Although originally intended to help point Solar Orbiter’s telescopic arsenal, the low-latency data product is of lower time resolution and quality than the scientific grade data typically released 90 days after download. To overcome these challenges, the Solar Orbiter MAG team14 created a pipeline to remove over 50 different heater signals and interference from other instruments aboard the spacecraft. The result was a cleaned product that could be available only 12 minutes after it was taken in the solar wind, which includes the 4 minutes it takes for light to travel such a large distance.

As Solar Orbiter crossed the Sun-Earth line, two CMEs were observed by the spacecraft, at the times depicted as red dots in Figure 1. Both case studies were tracked along their journey with the STEREO-A Heliospheric imager (HI) and subsequently measured in situ by Wind at L1.

Spacecraft trajectories Figure 1: Trajectory of Solar Orbiter in the ecliptic plane of the Sun centred GSE frame between 1 February and 31 March 2022. The spacecraft crossed the Sun-Earth line on 6 March and then subsequently measured the two CME events on 7 March and 11 March, respectively. Each point represents the Solar Orbiter position at the start of each day. The Sun is represented by the orange filled circle, the Earth as a blue dot.

Similar to the Amerstorfer et al. 201812 study, the authors used data from the upstream spacecraft to constrain the arrival time predictions from the ELEvoHI model. Under normal operation, this model uses an average of 210 ensemble members to estimate the arrival time of a CME at Earth. However, by only keeping those ensemble members that were within $\pm4$ hours of the observed arrival time at Solar Orbiter (red dots in Figure 2), they improved both the accuracy and precision of the model. Specifically, the mean absolute error was reduced from 10.4 to 2.5 hours and 2.7 to 1.1 hours in the two case studies. Therefore, for the first time, a numerical model was constrained with data from 0.5 au to produce an updated prediction before the actual arrival of the CMEs at Earth.

Difference in arrival times at Solar Orbiter and Earth Figure 2: Difference between simulated and true arrival time at Solar Orbiter (x axis) and Earth (y axis) for the 210 ensemble member runs from ELEvoHI. By constraining the model with the Solar Orbiter arrival time $\pm4$ hours (red dashed lines), only 99 and 85 ensemble members were kept for the two cases, respectively (red scatter points).

Comparing measurements from Solar Orbiter and Wind, in Figure 3, revealed that the magnetic structure of the CME sheath and flux rope were remarkably similar for the second case study, despite being separated by 0.5 au. Crucially, the magnetic response at Earth (D$_{ST}$ and SYM/H indices) was consistent with the shape of the $B_z$ signature at Solar Orbiter, displaying three dips before the flux rope slowly rotated northward. So, at least for this event, the magnetic storm indicators at Earth were strongly correlated to the magnetic structure seen at 0.5 au around 40 hours prior.

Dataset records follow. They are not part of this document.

-- ==== Sys2Proof/Machine/Regs.lean ====
section
/-! DEFINITION. Machine/Regs.lean: the control-space registers (R33 to R35 and the field maps of the chapters).
For every register its address as a function of its instance numbers, for every field its place, and the table
of rows (address pattern, fields, access codes, reset values) from which reads, writes and reset values follow. -/

namespace Sys2Proof.Machine

/-- Access codes of R35. -/
inductive Acc where
  /-- returns the field; a write is ignored -/
  | ro
  /-- returns the field; a write sets it -/
  | rw
  /-- reads 0; a write acts as the owning chapter states -/
  | wo
  /-- returns the field; a written 1 clears the bit -/
  | w1c
  /-- as rw while the jig is unsealed; ignored once sealed -/
  | rws
  deriving DecidableEq, Repr

/-- A field's reset value: a number, or a function of one of the register's instance numbers. -/
inductive Rst where
  | val (n : Nat)
  /-- the index of dimension `d`, times `mul`, divided by `div` -/
  | idx (d mul div : Nat)
  /-- 1 when the index of dimension `d` is at least `k`, else 0 -/
  | ge (d k : Nat)
  /-- `a` when the index of dimension `d` is `k`, else `b` -/
  | sel (d k a b : Nat)
  deriving DecidableEq, Repr

/-- One field of a register: its lowest bit, its width, its access code and its reset value. -/
structure Field where
  lo : Nat
  width : Nat
  acc : Acc
  reset : Rst
  deriving DecidableEq, Repr

/-- One register (or array of registers): its first address, the instance counts and strides, widest stride
first, and its fields. Bits of no field are reserved (R10). -/
structure RegRow where
  name : String
  base : Nat
  dims : List (Nat × Nat)
  fields : List Field
  deriving DecidableEq, Repr

/-- The place of a field in control space: register address, lowest bit, width. -/
structure Loc where
  addr : Nat
  lo : Nat
  width : Nat
  deriving DecidableEq, Repr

While the other case study was a more complex interaction between two CMEs, these results are still encouraging and suggest that a future upstream space weather monitor could not only predict the arrival of a CME, but the sub-structure of the flux rope and sheath region on an hourly time scale.

Comparing magnetic field at Solar Orbiter and Earth Figure 3: In situ measurements for a CME case study in the GSE coordinate system, where vertical dashed lines show the start times of the event. Top panel shows the magnetic field components at Solar Orbiter, which have been shifted by 38.2 hours to match with the shock front at Wind in the panel below. The proton density, $Np$, at Solar Orbiter has been scaled by $1/r^{2}$. Both spacecraft observe three regions of negative $B_z$, followed by a flux rope with a positive $B_z$. This led to a geomagnetic storm at Earth, which also exhibited three dips in the D$_{ST}$ and SYM/H indices.

In future, more models can make use of this data, either to constrain the output or to initiate a CME simulation away from the complex environment near the Sun3,15. Fortunately, the opportunity to use Solar Orbiter for this purpose repeats once a year. When the next Carrington level event barrels towards Earth, maybe the Solar Orbiter MAG team will be the first to alert the world about its internal structure.